Quantum Motion Principal Engineer M. Fernando Gonzalez Zalba has been awarded a prestigious European Research Council (ERC) Consolidator Grant to pioneer the development of ultra-low-power quantum control electronics. The grant will fund project QuDos, a research initiative focused on using semiconductor quantum dots as the basis for building entirely new microwave control and readout electronics for quantum computers.

This project directly addresses a major challenge for scaling quantum systems: the significant power dissipation produced by the classical electronics necessary for qubit control and readout. By leveraging the properties of quantum dots, the research aims to develop an integrated package that places the quantum processor and classical electronics on a single piece of silicon, improving power efficiency, scalability, and signal integrity.
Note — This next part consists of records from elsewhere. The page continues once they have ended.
-- ==== Sys2Proof/Machine/Records.lean ====
section
/-! DEFINITION. The records commands carry and QUERY returns, bit for bit: Tables 3.2, 3.4, 3.10, 5.2, 6.1, 7.2, 7.3, 7.5, 8.1, 8.2, 9.3,
9.6, 10.1, 11.5, 11.6, 15.9, 17.11. A reader of a buffered record ignores the fields whose Reset entry is not a dash, but for those only
the host can set: VALID of Tables 9.3 and 9.6 and BEARINGS of Table 8.1 (R327, log 33). -/
namespace Sys2Proof.Machine

/-- A Bool as a field value. -/
def bit (b : Bool) : Nat := if b then 1 else 0

/-! ### Traverses (Tables 3.2, 3.4) -/

def kindOf : Nat → Kind
  | 0 => .reduce
  | 1 => .broadcast
  | _ => .permute
def Kind.code : Kind → Nat
  | .reduce => 0
  | .broadcast => 1
  | .permute => 2
def positionOf : Nat → Position
  | 0 => .leaf
  | 1 => .interior
  | _ => .root
def Position.code : Position → Nat
  | .leaf => 0
  | .interior => 1
  | .root => 2
def rmodeOf : Nat → RMode
  | 0 => .lx96
  | 1 => .canon64
  | _ => .arrive
def RMode.code : RMode → Nat
  | .lx96 => 0
  | .canon64 => 1
  | .arrive => 2
def dmodeOf : Nat → DMode
  | 0 => .fixed
  | 1 => .survey
  | _ => .carried
def DMode.code : DMode → Nat
  | .fixed => 0
  | .survey => 1
  | .carried => 2
def roleOf : Nat → Role
  | 0 => .endpoint
  | 1 => .child
  | 2 => .region
  | _ => .dest
def Role.code : Role → Nat
  | .endpoint => 0
  | .child => 1
  | .region => 2
  | .dest => 3
/-- STATE of Table 3.5; FREE (0) has no record. -/
def TravState.code : TravState → Nat
  | .ready => 1
  | .active => 2
  | .closing => 3
/-- State codes of Table 3.6. -/
def GenPhase.code : GenPhase → Nat
  | .surveying => 0
  | .open_ => 1
  | .sent => 2
  | .aborting => 3
  | .complete => 4
  | .aborted => 5

/-- A member-table entry from its 16 bytes. -/
def memberOf (bs : Bytes) : Member :=
  let n := leNat (bs.take 16)
  { port := bitsAt n 0 8, role := roleOf (bitsAt n 8 2), rankFirst := bitsAt n 32 32, rankCount := bitsAt n 64 32, region := bitsAt n 96 32 }

/-- The 16 bytes of a member-table entry. -/
def Member.bytes (e : Member) : Bytes :=
  leBytes 16 (packFields [(0, 8, e.port), (8, 2, e.role.code), (32, 32, e.rankFirst), (64, 32, e.rankCount), (96, 32, e.region)])

/-- Entries of a member table laid one after another. -/
def membersOf : Nat → Bytes → List Member
  | 0, _ => []
  | n + 1, bs => memberOf bs :: membersOf n (bs.drop 16)

/-- Reserved bits of the entries are zero (R9, R327). -/
def membersZero : Nat → Bytes → Bool
  | 0, _ => true
  | n + 1, bs => bitsAt (leNat (bs.take 16)) 10 22 == 0 && membersZero n (bs.drop 16)

/-- The 16 BF16 entries of an expansion table. -/
def tableOf (n : Nat) : List (BitVec 16) := (List.range 16).map fun i => BitVec.ofNat 16 (bitsAt n (16 * i) 16)

/-- The expansion table as a number. -/
def tableNat (t : List (BitVec 16)) : Nat := packFields (t.zipIdx.map fun e => (16 * e.2, 16, e.1.toNat))

/-- MEMBER_ENTRIES and table expansion of a context record fix the buffer's length (R327). -/
def ctxLen (bs : Bytes) : Nat :=
  let n := leNat (bs.take 64)
  64 + 16 * bitsAt n 88 8 + (if bitsAt n 48 2 = 1 then 32 else 0)

/-- Reserved bits and reserved codes of a context record (Table 3.2). -/
def ctxZero (bs : Bytes) : Bool :=
  let n := leNat (bs.take 64)
  zeroIn n [(62, 2), (120, 8), (313, 7)] && bitsAt n 12 2 != 3 && bitsAt n 14 2 != 3 && bitsAt n 28 2 != 3 && bitsAt n 30 2 != 3 &&
  bitsAt n 48 2 != 3 && bitsAt n 56 2 != 3 && membersZero (bitsAt n 88 8) (bs.drop 64)

/-- TRAVERSE, NEXT_GEN and MEMBER_TABLE of a context record. -/
def ctxIndex (bs : Bytes) : Nat := bitsAt (leNat (bs.take 64)) 0 12
def ctxNextGen (bs : Bytes) : BitVec 32 := BitVec.ofNat 32 (bitsAt (leNat (bs.take 64)) 224 32)
def ctxMemberTable (bs : Bytes) : BitVec 32 := BitVec.ofNat 32 (bitsAt (leNat (bs.take 64)) 384 32)

/-- A context from the buffer of TRAVERSE_OPEN. -/
def ctxOf (bs : Bytes) : Ctx :=
  let n := leNat (bs.take 64)
  let m := bitsAt n 88 8
  { kind := kindOf (bitsAt n 12 2), position := positionOf (bitsAt n 14 2), fmtIn := bitsAt n 20 4, fmtOut := bitsAt n 24 4
    rmode := rmodeOf (bitsAt n 28 2), dmode := dmodeOf (bitsAt n 30 2), datum := signedOf 9 (bitsAt n 32 9), floor := bitsAt n 41 6
    sat := bitAt n 47, expand := bitsAt n 48 2, headroom := bitsAt n 50 4, linkValid := bitAt n 54, autoOpen := bitAt n 55
    report := bitsAt n 56 2, height := bitsAt n 58 4, parcel := bitsAt n 64 16, uptree := bitsAt n 80 8, timeoutUs := bitsAt n 96 24
    ranks := bitsAt n 128 32, seed := BitVec.ofNat 64 (bitsAt n 160 64), link := bitsAt n 288 12, tally := bitsAt n 300 12
    tallyValid := bitAt n 312, scale := BitVec.ofNat 32 (bitsAt n 320 32), zeroPoint := signedOf 8 (bitsAt n 352 8)
    shardChains := bitsAt n 360 24, memberTable := ctxMemberTable bs, entries := membersOf m (bs.drop 64)
    table := if bitsAt n 48 2 = 1 then tableOf (leNat ((bs.drop (64 + 16 * m)).take 32)) else [] }

/-- Context record and member table as QUERY returns them, for one of the traverse's contexts (R54). -/
def Traverse.bytes (t : Nat) (c : Ctx) (v : Traverse) : Bytes :=
  leBytes 64 (packFields [(0, 12, t), (12, 2, c.kind.code), (14, 2, c.position.code), (16, 4, v.state.code), (20, 4, c.fmtIn),
    (24, 4, c.fmtOut), (28, 2, c.rmode.code), (30, 2, c.dmode.code), (32, 9, unsignedOf 9 c.datum), (41, 6, c.floor), (47, 1, bit c.sat),
    (48, 2, c.expand), (50, 4, c.headroom), (54, 1, bit c.linkValid), (55, 1, bit c.autoOpen), (56, 2, c.report), (58, 4, c.height),
    (64, 16, c.parcel), (80, 8, c.uptree), (88, 8, c.entries.length), (96, 24, c.timeoutUs), (128, 32, c.ranks), (160, 64, c.seed.toNat),
    (224, 32, v.nextGen.toNat), (256, 32, v.oldestGen.toNat), (288, 12, c.link), (300, 12, c.tally), (312, 1, bit c.tallyValid),
    (320, 32, c.scale.toNat), (352, 8, unsignedOf 8 c.zeroPoint), (360, 24, c.shardChains), (384, 32, c.memberTable.toNat),
    (416, 32, v.version.toNat), (448, 32, v.aborted.toNat), (480, 32, v.completed.toNat)]) ++
  c.entries.flatMap Member.bytes

/-! ### Tallies (Table 3.10) -/

/-- Length of a TALLY_SET buffer (R327). -/
def tallyLen (bs : Bytes) : Nat := 32 + 16 * bitsAt (leNat (bs.take 32)) 48 16

/-- Reserved bits of a tally record and its entries; the two MODE codes above 1 are no mode. -/
def tallyZero (bs : Bytes) : Bool :=
  let n := leNat (bs.take 32)
  zeroIn n [(44, 4), (148, 12), (193, 31)] && bitsAt n 14 2 ≤ 1 && membersZero (bitsAt n 48 16) (bs.drop 32)

def tallyIndex (bs : Bytes) : Nat := bitsAt (leNat (bs.take 32)) 0 12

/-- A tally from its buffer. -/
def tallyOf (bs : Bytes) : Tally :=
  let n := leNat (bs.take 32)
  { genMode := bitsAt n 14 2 == 1, parcel := bitsAt n 16 16, uptree := bitsAt n 32 8, height := bitsAt n 40 4, timeoutUs := bitsAt n 112 24
    traverse := bitsAt n 136 12, window := bitsAt n 160 11, suspectSet := bitsAt n 171 11, suspectClear := bitsAt n 182 11
    entries := membersOf (bitsAt n 48 16) (bs.drop 32) }

/-- Tally record, member table and last-arrival counts (Table 15.7). -/
def Tally.bytes (t : Nat) (y : Tally) : Bytes :=
  leBytes 32 (packFields [(0, 12, t), (12, 2, y.stateCode), (14, 2, bit y.genMode), (16, 16, y.parcel), (32, 8, y.uptree), (40, 4, y.height),
    (48, 16, y.expect), (64, 16, y.arrived.length), (80, 32, y.round.toNat), (112, 24, y.timeoutUs), (136, 12, y.traverse),
    (160, 11, y.window), (171, 11, y.suspectSet), (182, 11, y.suspectClear), (224, 32, y.timeouts.toNat)]) ++
  y.entries.flatMap Member.bytes ++ y.entries.flatMap fun e => leBytes 4 (y.lastCount e.port)

/-! ### Streams and coordinates (Tables 5.2, 15.1, 15.7) -/

def StreamState.code : StreamState → Nat
  | .off => 0
  | .unset => 1
  | .running => 2
  | .hold => 3

/-- A stream record. -/
def Stream.bytes (n pending : Nat) (x : Stream) : Bytes :=
  leBytes 64 (packFields [(0, 6, n), (6, 2, x.state.code), (8, 8, x.ingressPort), (16, 1, bit x.pin), (32, 16, x.parcel),
    (48, 16, x.originPart), (64, 8, x.originPort), (72, 24, x.timeoutUs), (96, 40, x.coord.step), (136, 16, x.coord.layer),
    (152, 4, x.coord.phase), (156, 12, x.coord.sub), (168, 32, x.markNo.toNat), (200, 16, x.backRej), (216, 16, x.skipRej),
    (232, 16, x.srcRej), (248, 16, x.conflict), (264, 32, x.repeats), (296, 16, x.timeouts), (312, 16, pending),
    (336, 32, x.version.toNat), (384, 128, x.relay.toNat)])

/-- A trigger block (Table 15.1) as a number. -/
def Trigger.nat (t : Trigger) : Nat :=
  packFields [(0, 6, t.stream), (6, 1, bit t.periodic), (8, 1, bit t.anyStep), (9, 1, bit t.anyLayer), (10, 1, bit t.anyPhase),
    (11, 1, bit t.anySub), (12, 4, t.coord.phase), (16, 12, t.coord.sub), (32, 16, t.coord.layer), (48, 40, t.coord.step)]

/-- Action kinds in the order of Table 5.3. -/
def ActionKind.code : ActionKind → Nat
  | .plat .. => 1
  | .remap .. => 2
  | .warmAdmit .. => 3
  | .wake .. => 4
  | .prefetch .. => 5
  | .audit .. => 6
  | .handover .. => 7

/-- The 32 bytes of an action (Table 15.7). -/
def Action.bytes (a : Action) : Bytes :=
  leBytes 32 (packFields [(0, 32, a.ordinal.toNat), (32, 8, a.kind.code), (64, 128, a.trigger.nat)])

/-! ### Regions (Table 6.1) -/

/-- Reserved bits of a region record. -/
def regionZero (bs : Bytes) : Bool := zeroIn (leNat (bs.take 128)) [(60, 4), (69, 3), (264, 8), (328, 8), (736, 32)]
The technology is expected to be applicable across all quantum computing modalities, not just silicon qubits.

The research will be conducted within the framework of a collaboration between Quantum Motion and the CIC nanoGUNE research center in San Sebastián, Spain. The grant, funded through the EU’s Horizon Europe programme, is highly competitive, being one of only 349 Consolidator Grants awarded from over 3,100 applications in this round, which received a total budget of €728 million.

Quantum Motion, which develops full-stack quantum computers using standard CMOS transistor technology, stated that the research reflects the deep, technical industrial research required to advance how a silicon-based, integrated architecture can achieve fault tolerance and utility at scale.